Protected Disclosures - Information vs Allegations
The Court of Appeal (CoA), in the case of Kilraine v London Borough of Wandsworth, has reconsidered the circumstances in which allegations made by a worker may amount to a qualifying disclosure for the purposes of a whistleblowing claim.
Section 43B(1) of the Employment Rights Act 1996 requires there to be a disclosure of information which, in the reasonable belief of the worker making it, tends to show that one or more of six specified types of malpractice has taken place, is taking place, or is likely to take place. To meet the requirements of section 43B(1), the disclosure of information must have sufficient factual content and be sufficiently specific, a bare allegation will not be sufficient.

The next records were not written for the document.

/-- The result of OP as it is delivered: rounded into the type after a floating-point sum. -/
def collNarrow (d : CollDesc) (r : Nat) : Nat :=
  if isF d.type && d.op == 0 then (roundTo (fmtOf d.type) rmNearest false (fp32.decode r)).1 else r

/-- Element i of rank m: this member's own, or what another member brings. -/
def collElem (d : CollDesc) (tick : Nat) (own : List Nat) (m i : Nat) : Nat :=
  if m = d.rank then own.getD i 0 else (Config.memberElement tick m i).toNat % 2 ^ ewOf d.type

/-- Element i of the result. -/
def collResult (op : CmdOp) (d : CollDesc) (tick : Nat) (own : List Nat) (i : Nat) : Nat :=
  if op = .cbcast then collElem d tick own d.root i
  else collNarrow d ((List.range (d.nmem - 1)).foldl
    (fun r m => collOp d r (collWiden d (collElem d tick own (m + 1) i))) (collWiden d (collElem d tick own 0 i)))

/-- The elements of the result are written to DST. -/
def collDeliver (cmd : Running) (d : CollDesc) (value : Nat → Nat) (s : State) : Performed :=
  (List.range d.count).foldl (fun p i => p.andThen
    (engineWrite cmd 0 0 3 (.ofNat 64 (d.dst + i * d.elem)) d.elem (value i))) ⟨s, 0⟩

/-- The checks of a collective at this member: an error code, or none. -/
def collFault (key : Nat) (cmd : Cmd) (s : State) : Option (BitVec 8) :=
  let d := collDesc cmd.desc
  if d.valid cmd.op = false then some 1
  else match engineWords (cmd.plain key) d.group 2 d.nmem s with
    | .error e => some e
    | .ok g => if groupOk s d g = false then some 1 else if cmd.clash then some 7 else none

/-- Every member has issued the tag: the parameters are compared, and the collective runs.
DESIGN CHOICE: log entry 46. -/
def performCollective (key : Nat) (cmd : Cmd) (s0 : State) : State :=
  let s := walkPages key cmd s0
  let d := collDesc cmd.desc
  match collFault key cmd s with
  | some e => finishCommand key cmd e s.tickUp
  | none =>
    if Config.freeBool s.tick then finishCommand key cmd 7 s.tickUp
    else
      match (if d.needsSrc cmd.op then engineWords (cmd.plain key) d.src d.elem d.count s else .ok []) with
      | .error e => finishCommand key cmd e s.tickUp
      | .ok own =>
        if d.needsDst cmd.op then
          let p := collDeliver { cmd.plain key with loose := (s.context key).failed } d (collResult cmd.op d s.tick own) s.tickUp
          finishCommand key cmd p.err p.s
        else finishCommand key cmd 0 s.tickUp

/-! ## The events of the engines -/

/-- The head command of a context, by its key. -/
def headCommand (s : State) (key : Nat) : Option Cmd := (s.context key).cmds.head?

/-- The clocks of a cluster stand. -/
def clusterStopped (s : State) (l : Nat) : Bool := (s.clusterAt l).frozen || (s.dieAt (l / 4)).frozen

/-- The command waits for a frozen scope to thaw (18_package.md R390): its engine's die, or a cluster whose scratchpad it
names. -/
def commandHeld (key : Nat) (cmd : Cmd) (s : State) : Bool :=
  let die := keyDie key
  let d := copyDesc cmd.desc
  s.pkg.frozen || s.pkg.cutOff || s.pkg.unpowered || (key / 2 ^ 28 == 1 && ((s.dieAt die).frozen || match cmd.op with
    | .copy | .copy2 | .fill =>
      (d.spcS == 1 && clusterStopped s (4 * die + d.cluS)) || (d.spcD == 1 && clusterStopped s (4 * die + d.cluD))
    | _ => false))

/-- A head command of an engine that performs it by itself, or a collective that fails at its own member. -/
def advanceHead (key : Nat) (cmd : Cmd) (s : State) : State :=
  match cmd.op with
  | .cred | .cbcast =>
    match collFault key cmd s with
    | some e => finishCommand key cmd e s.tickUp
    | none => s
  | _ => performHead key cmd s

/-- TIMELINE_ADVANCE: the head command of a context completes; a SLABMOV goes on by one entry write or chunk. -/
def execTimelineAdvance (h : Nat) (s : State) : Result :=
  match headCommand s h with
  | some cmd => .next (if commandHeld h cmd s then s else advanceHead h cmd s)
  | none => .next s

The CoA agreed with the Employment Appeal Tribunal that two disclosures relied on by the employee were not "qualifying disclosures". In doing so, the CoA reviewed previous judicial guidance but determined that the guidance had not been intended to introduce a rigid separation between "information" on the one hand and "allegations" on the other. The Court considered that sometimes a statement that could be characterised as an allegation will also constitute information and amount to a qualifying disclosure.
This case serves as a reminder to organisations handling complaints that careful consideration must be had to determine whether the complaint which appears to be an allegation by a disgruntled worker, amounts to a disclosure of information capable of being a qualifying disclosure.